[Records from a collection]

= Beginning of Section =

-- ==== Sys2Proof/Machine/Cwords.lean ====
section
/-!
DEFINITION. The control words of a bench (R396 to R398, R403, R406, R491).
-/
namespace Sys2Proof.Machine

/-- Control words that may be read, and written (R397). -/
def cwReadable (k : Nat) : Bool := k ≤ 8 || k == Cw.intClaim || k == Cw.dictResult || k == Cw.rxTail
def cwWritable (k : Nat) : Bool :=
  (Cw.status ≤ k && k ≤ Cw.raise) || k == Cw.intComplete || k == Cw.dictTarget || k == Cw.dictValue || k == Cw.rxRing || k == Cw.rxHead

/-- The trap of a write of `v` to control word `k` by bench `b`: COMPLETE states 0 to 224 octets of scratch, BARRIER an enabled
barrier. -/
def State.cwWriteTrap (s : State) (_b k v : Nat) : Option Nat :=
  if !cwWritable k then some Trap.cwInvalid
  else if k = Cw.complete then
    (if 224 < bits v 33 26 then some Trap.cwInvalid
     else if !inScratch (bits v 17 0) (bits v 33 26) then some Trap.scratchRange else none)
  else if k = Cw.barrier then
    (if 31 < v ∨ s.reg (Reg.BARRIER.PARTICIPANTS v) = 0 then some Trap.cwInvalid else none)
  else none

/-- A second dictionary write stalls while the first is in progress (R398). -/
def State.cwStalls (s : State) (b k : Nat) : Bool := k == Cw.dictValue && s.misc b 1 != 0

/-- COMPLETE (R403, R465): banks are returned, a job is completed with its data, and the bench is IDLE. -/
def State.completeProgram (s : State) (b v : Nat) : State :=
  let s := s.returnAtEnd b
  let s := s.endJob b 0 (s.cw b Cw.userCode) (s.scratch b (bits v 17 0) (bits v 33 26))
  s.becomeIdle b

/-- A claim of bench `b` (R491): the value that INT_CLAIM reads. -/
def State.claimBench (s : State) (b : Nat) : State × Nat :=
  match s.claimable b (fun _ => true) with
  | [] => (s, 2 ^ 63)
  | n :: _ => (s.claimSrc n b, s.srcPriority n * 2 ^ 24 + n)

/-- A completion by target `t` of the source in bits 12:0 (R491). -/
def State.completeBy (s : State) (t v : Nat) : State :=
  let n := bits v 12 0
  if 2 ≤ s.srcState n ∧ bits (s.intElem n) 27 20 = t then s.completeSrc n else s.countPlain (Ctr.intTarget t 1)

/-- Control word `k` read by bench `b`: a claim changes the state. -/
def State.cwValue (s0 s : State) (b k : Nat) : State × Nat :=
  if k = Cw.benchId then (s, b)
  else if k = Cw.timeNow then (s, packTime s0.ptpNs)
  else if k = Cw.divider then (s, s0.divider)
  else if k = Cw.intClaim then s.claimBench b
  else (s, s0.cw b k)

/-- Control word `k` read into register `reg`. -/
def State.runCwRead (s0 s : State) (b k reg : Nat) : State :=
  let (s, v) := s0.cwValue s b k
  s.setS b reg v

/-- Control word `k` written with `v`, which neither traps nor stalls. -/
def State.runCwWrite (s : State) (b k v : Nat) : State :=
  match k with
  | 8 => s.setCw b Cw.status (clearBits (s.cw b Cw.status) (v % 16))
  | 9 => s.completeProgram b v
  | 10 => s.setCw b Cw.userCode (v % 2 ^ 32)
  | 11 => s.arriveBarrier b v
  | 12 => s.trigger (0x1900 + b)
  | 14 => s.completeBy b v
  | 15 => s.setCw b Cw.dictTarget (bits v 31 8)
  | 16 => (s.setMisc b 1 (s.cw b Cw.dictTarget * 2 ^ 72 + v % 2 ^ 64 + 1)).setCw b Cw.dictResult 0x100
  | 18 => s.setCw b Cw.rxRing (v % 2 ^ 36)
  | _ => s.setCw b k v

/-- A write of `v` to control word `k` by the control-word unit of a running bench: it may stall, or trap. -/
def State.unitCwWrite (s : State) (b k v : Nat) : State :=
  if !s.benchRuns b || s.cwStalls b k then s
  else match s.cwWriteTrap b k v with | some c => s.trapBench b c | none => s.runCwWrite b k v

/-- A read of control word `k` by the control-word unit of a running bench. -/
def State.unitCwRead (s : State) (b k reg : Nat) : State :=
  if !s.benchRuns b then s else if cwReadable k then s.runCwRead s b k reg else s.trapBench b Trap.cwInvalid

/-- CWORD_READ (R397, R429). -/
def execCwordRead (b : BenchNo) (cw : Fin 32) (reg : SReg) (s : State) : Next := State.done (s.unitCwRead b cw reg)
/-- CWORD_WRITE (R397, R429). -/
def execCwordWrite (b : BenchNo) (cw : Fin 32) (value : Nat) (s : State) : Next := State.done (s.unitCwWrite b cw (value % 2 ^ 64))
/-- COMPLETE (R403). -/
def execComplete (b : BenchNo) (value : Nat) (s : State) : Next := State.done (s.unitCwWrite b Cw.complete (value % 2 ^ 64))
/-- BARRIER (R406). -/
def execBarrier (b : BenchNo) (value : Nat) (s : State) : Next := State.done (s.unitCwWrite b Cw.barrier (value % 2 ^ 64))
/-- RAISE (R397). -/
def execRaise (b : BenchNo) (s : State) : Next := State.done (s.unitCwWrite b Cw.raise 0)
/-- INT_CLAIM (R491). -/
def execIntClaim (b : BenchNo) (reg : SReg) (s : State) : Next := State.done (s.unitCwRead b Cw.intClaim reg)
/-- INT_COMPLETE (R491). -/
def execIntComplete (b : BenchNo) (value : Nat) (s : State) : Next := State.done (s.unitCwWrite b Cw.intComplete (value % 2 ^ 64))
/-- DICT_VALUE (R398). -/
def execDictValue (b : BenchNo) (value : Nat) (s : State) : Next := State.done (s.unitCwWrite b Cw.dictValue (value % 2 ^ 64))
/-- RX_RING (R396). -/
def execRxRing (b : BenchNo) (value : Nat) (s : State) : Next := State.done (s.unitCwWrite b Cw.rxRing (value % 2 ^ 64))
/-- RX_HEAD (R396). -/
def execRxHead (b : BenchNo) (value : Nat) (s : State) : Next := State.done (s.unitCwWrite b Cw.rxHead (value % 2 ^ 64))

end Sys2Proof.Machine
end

= End of Section =

§ **What you will do**
Please restate the records in full, word for word.

§ **Written answer**
-- ==== Sys2Proof/Machine/Cwords.lean ====
section
/-!
DEFINITION. The control words of a bench (R396 to R398, R403, R406, R491).
-/
namespace Sys2Proof.Machine

/-- Control words that may be read, and written (R397). -/
def cwReadable (k : Nat) : Bool := k ≤ 8 || k == Cw.intClaim || k == Cw.dictResult || k == Cw.rxTail
def cwWritable (k : Nat) : Bool :=
  (Cw.status ≤ k && k ≤ Cw.raise) || k == Cw.intComplete || k == Cw.dictTarget || k == Cw.dictValue || k == Cw.rxRing || k == Cw.rxHead

/-- The trap of a write of `v` to control word `k` by bench `b`: COMPLETE states 0 to 224 octets of scratch, BARRIER an enabled
barrier. -/
def State.cwWriteTrap (s : State) (_b k v : Nat) : Option Nat :=
  if !cwWritable k then some Trap.cwInvalid
  else if k = Cw.complete then
    (if 224 < bits v 33 26 then some Trap.cwInvalid
     else if !inScratch (bits v 17 0) (bits v 33 26) then some Trap.scratchRange else none)
  else if k = Cw.barrier then
    (if 31 < v ∨ s.reg (Reg.BARRIER.PARTICIPANTS v) = 0 then some Trap.cwInvalid else none)
  else none

/-- A second dictionary write stalls while the first is in progress (R398). -/
def State.cwStalls (s : State) (b k : Nat) : Bool := k == Cw.dictValue && s.misc b 1 != 0

/-- COMPLETE (R403, R465): banks are returned, a job is completed with its data, and the bench is IDLE. -/
def State.completeProgram (s : State) (b v : Nat) : State :=
  let s := s.returnAtEnd b
  let s := s.endJob b 0 (s.cw b Cw.userCode) (s.scratch b (bits v 17 0) (bits v 33 26))
  s.becomeIdle b

/-- A claim of bench `b` (R491): the value that INT_CLAIM reads. -/
def State.claimBench (s : State) (b : Nat) : State × Nat :=
  match s.claimable b (fun _ => true) with
  | [] => (s, 2 ^ 63)
  | n :: _ => (s.claimSrc n b, s.srcPriority n * 2 ^ 24 + n)

/-- A completion by target `t` of the source in bits 12:0 (R491). -/
def State.completeBy (s : State) (t v : Nat) : State :=
  let n := bits v 12 0
  if 2 ≤ s.srcState n ∧ bits (s.intElem n) 27 20 = t then s.completeSrc n else s.countPlain (Ctr.intTarget t 1)

/-- Control word `k` read by bench `b`: a claim changes the state. -/
def State.cwValue (s0 s : State) (b k : Nat) : State × Nat :=
  if k = Cw.benchId then (s, b)
  else if k = Cw.timeNow then (s, packTime s0.ptpNs)
  else if k = Cw.divider then (s, s0.divider)
  else if k = Cw.intClaim then s.claimBench b
  else (s, s0.cw b k)

/-- Control word `k` read into register `reg`. -/
def State.runCwRead (s0 s : State) (b k reg : Nat) : State :=
  let (s, v) := s0.cwValue s b k
  s.setS b reg v

/-- Control word `k` written with `v`, which neither traps nor stalls. -/
def State.runCwWrite (s : State) (b k v : Nat) : State :=
  match k with
  | 8 => s.setCw b Cw.status (clearBits (s.cw b Cw.status) (v % 16))
  | 9 => s.completeProgram b v
  | 10 => s.setCw b Cw.userCode (v % 2 ^ 32)
  | 11 => s.arriveBarrier b v
  | 12 => s.trigger (0x1900 + b)
  | 14 => s.completeBy b v
  | 15 => s.setCw b Cw.dictTarget (bits v 31 8)
  | 16 => (s.setMisc b 1 (s.cw b Cw.dictTarget * 2 ^ 72 + v % 2 ^ 64 + 1)).setCw b Cw.dictResult 0x100
  | 18 => s.setCw b Cw.rxRing (v % 2 ^ 36)
  | _ => s.setCw b k v

/-- A write of `v` to control word `k` by the control-word unit of a running bench: it may stall, or trap. -/
def State.unitCwWrite (s : State) (b k v : Nat) : State :=
  if !s.benchRuns b || s.cwStalls b k then s
  else match s.cwWriteTrap b k v with | some c => s.trapBench b c | none => s.runCwWrite b k v

/-- A read of control word `k` by the control-word unit of a running bench. -/
def State.unitCwRead (s : State) (b k reg : Nat) : State :=
  if !s.benchRuns b then s else if cwReadable k then s.runCwRead s b k reg else s.trapBench b Trap.cwInvalid

/-- CWORD_READ (R397, R429). -/
def execCwordRead (b : BenchNo) (cw : Fin 32) (reg : SReg) (s : State) : Next := State.done (s.unitCwRead b cw reg)
/-- CWORD_WRITE (R397, R429). -/
def execCwordWrite (b : BenchNo) (cw : Fin 32) (value : Nat) (s : State) : Next := State.done (s.unitCwWrite b cw (value % 2 ^ 64))
/-- COMPLETE (R403). -/
def execComplete (b : BenchNo) (value : Nat) (s : State) : Next := State.done (s.unitCwWrite b Cw.complete (value % 2 ^ 64))
/-- BARRIER (R406). -/
def execBarrier (b : BenchNo) (value : Nat) (s : State) : Next := State.done (s.unitCwWrite b Cw.barrier (value % 2 ^ 64))
/-- RAISE (R397). -/
def execRaise (b : BenchNo) (s : State) : Next := State.done (s.unitCwWrite b Cw.raise 0)
/-- INT_CLAIM (R491). -/
def execIntClaim (b : BenchNo) (reg : SReg) (s : State) : Next := State.done (s.unitCwRead b Cw.intClaim reg)
/-- INT_COMPLETE (R491). -/
def execIntComplete (b : BenchNo) (value : Nat) (s : State) : Next := State.done (s.unitCwWrite b Cw.intComplete (value % 2 ^ 64))
/-- DICT_VALUE (R398). -/
def execDictValue (b : BenchNo) (value : Nat) (s : State) : Next := State.done (s.unitCwWrite b Cw.dictValue (value % 2 ^ 64))
/-- RX_RING (R396). -/
def execRxRing (b : BenchNo) (value : Nat) (s : State) : Next := State.done (s.unitCwWrite b Cw.rxRing (value % 2 ^ 64))
/-- RX_HEAD (R396). -/
def execRxHead (b : BenchNo) (value : Nat) (s : State) : Next := State.done (s.unitCwWrite b Cw.rxHead (value % 2 ^ 64))

end Sys2Proof.Machine
end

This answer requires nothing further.